The 2nd night I spent in Guatemala was in Antigua. The second thing I noticed is the number of extra tourist police. Dozens. Or at least I thought that they were Tourist Police. It turned out that they were Traffic Police employed to enforce the new toll for any car entering the city. The third difference was how many restaurants, boutiques and ice cream parlours have now opened to cater for the blossoming American tourist market. None the less Antigua is still a beautiful city and one which I enjoy despite my encounter with firearms on the previous visit.
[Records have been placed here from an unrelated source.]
/-- The train after a LAUNCH that is after the newest entry: each old entry visited, and the new one. -/
theorem placeLaunch_train : base (placeLaunch m s) = base s ∧ ∃ kept x, (placeLaunch m s).trs.train = kept ++ [x]
    ∧ List.Forall₂ (Visited s) (m.applied s.trs.train) kept ∧ Visited s (entryOfLaunch s.cfg.mark m) x := by
  obtain ⟨u, c, hgo, hb, -, ht, -⟩ := placeLaunch_judged hr hl ha hn
  have hev := evaluatedFrom_evaluate (s := u) (by rw [hasRole_base hb]; exact hr) false c
  rw [hgo]
  have hvis : Visited u = Visited s := by
    funext e x
    simp only [Visited, halfWidth, State.cfg, base_tke_eq hb, base_cfl_eq hb]
  exact ⟨hev.base_eq.trans hb, forall₂_append_singleton (by rw [← ht, ← hvis]; exact hev.train)⟩

/-- What a LAUNCH that is after the newest entry leaves, and the gap it shows (R12). -/
theorem placeLaunch_rest : placeLaunch m s = { s with
      choices := (placeLaunch m s).choices
      mtr := (placeLaunch m s).mtr
      trs := (placeLaunch m s).trs
      dsu := (placeLaunch m s).dsu
      tlc := (placeLaunch m s).tlc
      spc := (placeLaunch m s).spc }
    ∧ (m.seq = seqNext e.seq → alarmLatched (placeLaunch m s) .trainGap = alarmLatched s .trainGap ∧ (placeLaunch m s).trs.sync = s.trs.sync)
    ∧ (m.seq ≠ seqNext e.seq → alarmLatched (placeLaunch m s) .trainGap = true ∧ (placeLaunch m s).trs.sync ≠ .synced) := by
  obtain ⟨u, c, hgo, hb, hu, -, hnext, hgap⟩ := placeLaunch_judged hr hl ha hn
  have hev := evaluatedFrom_evaluate (s := u) (by rw [hasRole_base hb]; exact hr) false c
  have hsync : (evaluate false c u).trs.sync = u.trs.sync := by rw [hev.eq]
  rw [hgo]
  exact ⟨by rw [hev.eq, hu], fun h => ⟨hev.gap.trans (hnext h).1, hsync.trans (hnext h).2⟩,
    fun h => ⟨hev.gap.trans (hgap h).1, by rw [hsync]; exact (hgap h).2⟩⟩

end Append

theorem exec_launchTaken {s : State} {f : RxFrame} {rest : List RxFrame} (hr : s.running = true) (hq : s.tlc.rxQueue = f :: rest)
    (hk : f.frame.kindOf = some .launch) : exec .launchTaken s = .next (dropReceived (receiveLaunch f s)) := by
  show execLaunchTaken s = _
  rw [execLaunchTaken, headFrame_cons hr hq hk]

theorem receiveLaunch_valid {s : State} {f : RxFrame} (hr : s.hasRole .relay = true) (hv : launchValid (readLaunch f.frame.payload) = true) :
    receiveLaunch f s = placeLaunch (readLaunch f.frame.payload) s := by
  simp [receiveLaunch, nonOrigin_of_hasRole hr, hv]

/-- Settles O32: the entry is appended, the gap judged, and the evaluation relates the trains entry by entry. -/
theorem launchIsAppended : Obligations.LaunchIsAppended := by
  intro s f rest hrun hq hk
  have hdrop : ∀ u : State, receiveLaunch f s = u → u = s → exec .launchTaken s = .next { s with tlc := { s.tlc with rxQueue := rest } } := by
    rintro u hu rfl
    rw [exec_launchTaken hrun hq hk, hu, dropReceived_cons hq]
  refine ⟨fun ho => hdrop _ rfl ?_, fun hv => hdrop _ rfl ?_, fun e hl ha => hdrop _ rfl ?_, fun hr hv ht hw => ?_,
    fun e hr hv hl ha hn _ _ => ?_⟩
  · have hno : s.nonOrigin = false := by simp [State.nonOrigin, show s.cfl.published.role = some .origin from ((hasRole_iff s _).mp ho).2]
    simp [receiveLaunch, hno]
  · simp [receiveLaunch, hv]
  · simp [receiveLaunch, placeLaunch_before hl ha]
  · rw [exec_launchTaken hrun hq hk, receiveLaunch_valid hr hv, placeLaunch_empty hr ht hw]
    exact congrArg Host.Outcome.next (dropReceived_cons (f := f) (rest := rest) (by exact hq))
  · obtain ⟨hb, kept, x, ht, hkept, hx⟩ := placeLaunch_train hr hl ha hn
    obtain ⟨hrest, hnext, hgap⟩ := placeLaunch_rest hr hl ha hn
    have hrx : (dropReceived (placeLaunch (readLaunch f.frame.payload) s)).tlc.rxQueue = rest := by
      simp [dropReceived, base_rxQueue_eq hb, hq]
    have hseqs : kept.map (·.seq) = s.trs.train.map (·.seq) := by
      rw [map_eq_of_forall₂ (fun _ _ h => Visited.seq h) hkept, applied_seqs]
    have hp := base_pending_eq hb
    have hc := base_clock_eq hb
    have hcfl := base_cfl_eq hb
    have hprt := base_prt_eq hb
    have hhlu := base_hlu_eq hb
    have hcsq := congrArg State.csq hrest
    have hdsq := congrArg State.dsq hrest
    have hvld := congrArg State.vld hrest
    have hlsc := congrArg State.lsc hrest
    refine ⟨dropReceived (placeLaunch (readLaunch f.frame.payload) s), x, by rw [exec_launchTaken hrun hq hk, receiveLaunch_valid hr hv],
      ⟨kept, ht, hseqs⟩, ?_, ?_, hrx, hp, hc, hcfl, hprt, hcsq, hdsq, hvld, hlsc, hhlu, hnext, hgap⟩
    · intro hw
      rcases hx with h | ⟨h | ⟨-, h⟩, -⟩
      · exact h
      · cases h
      · have hle := halfWidth_zero_le s
        have : (s.cfg.mark : Int) ≤ (halfWidth s 0 : Int) := h
        omega
    · rcases hx with h | ⟨-, h | ⟨k, h⟩⟩
      · exact .inl h
      · exact .inr (.inl h)
      · cases k with
        | detected => exact .inr (.inr (.inl h))
        | estimated => exact .inr (.inr (.inr (.inl h)))
        | missed => exact .inr (.inr (.inr (.inr h)))

/-! ### The prior volume (R13, R18) -/

/-- What a delivery, a fill or an insertion changes of an entry's volumes. -/
def Entry.volumes (e : Entry) : SeqNo × Nat × Option Nat × Nat := (e.seq, e.nominal, e.launched, e.remaining)

theorem Visited.volumes_eq {s : State} {e x : Entry} (h : Visited s e x) : x.volumes = e.volumes := by
  obtain ⟨h1, h2, h3⟩ := h.volumes
  simp [Entry.volumes, h.seq, h1, h2, h3]

theorem changeEntry_eq_map {t : List Entry} (h : (t.map (·.seq)).Nodup) (n : SeqNo) (f : Entry → Entry) :
    changeEntry n f t = t.map fun e => if e.seq = n then f e else e := by
  induction t with
  | nil => rfl
  | cons x rest ih =>
    rw [List.map_cons, List.nodup_cons] at h
    by_cases hx : x.seq = n
    · have hrest : rest.map (fun e => if e.seq = n then f e else e) = rest.map id :=
        List.map_congr_left fun e he => if_neg fun hn => h.1 (by rw [hx, ← hn]; exact List.mem_map_of_mem he)
      simp [changeEntry, hx, hrest]
    · simp [changeEntry, hx, ih h.2]

theorem fillLaunched_volumes (e : Entry) (v : Nat) : (e.fillLaunched v).volumes
    = if e.launched = none then (e.seq, e.nominal, some v, e.remaining + v - e.nominal) else e.volumes := by
  cases h : e.launched with
  | none =>
    have hmax : (max 0 ((e.remaining : Int) + v - e.nominal)).toNat = e.remaining + v - e.nominal := by omega
    simp [Entry.fillLaunched, Entry.volumes, h, hmax]
  | some w => simp [Entry.fillLaunched, Entry.volumes, h]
Wednesday, 11 November 2009

I cano speako Espanol nowo!

Whilst in San Cristobel I took 2 days of one on one language training at ´The Tree House´ or using Franish Le Casa de les Arbres. There actually was a tree house expertly modelled by my teacher.
The town was full of people in local clothing. No that is a mad dentist who pursued me all the way back to the hotel desperate to extract my teeth.

Saturday, 7 November 2009

The Aussie connection

On the ride south from San Miguel I was caught by Errol on a BMW GS1200. We then continued to ride together until San Cristobel. He had intended to ride to Argentina but time beat him and he decided not to do it. I never thought that I would admit to it but I actually enjoyed the company of an Aussie and despite a drop goal and 3 points he was not at all bitter.
San Cristobel was a lovely town with a very strong indigineous connection. One evening I enhanced poor appreciation of music by listening to local artists and this was followed by cows testicles. Yes it is true they tasted like chicken but then again doesn´t everything.

Friday, 6 November 2009

On the way to Oaxaca there was an great road through the mountains. Oaxaca was a gem and I even found someone playing the bagpipes. I thought that I should include this for my Scottish friends.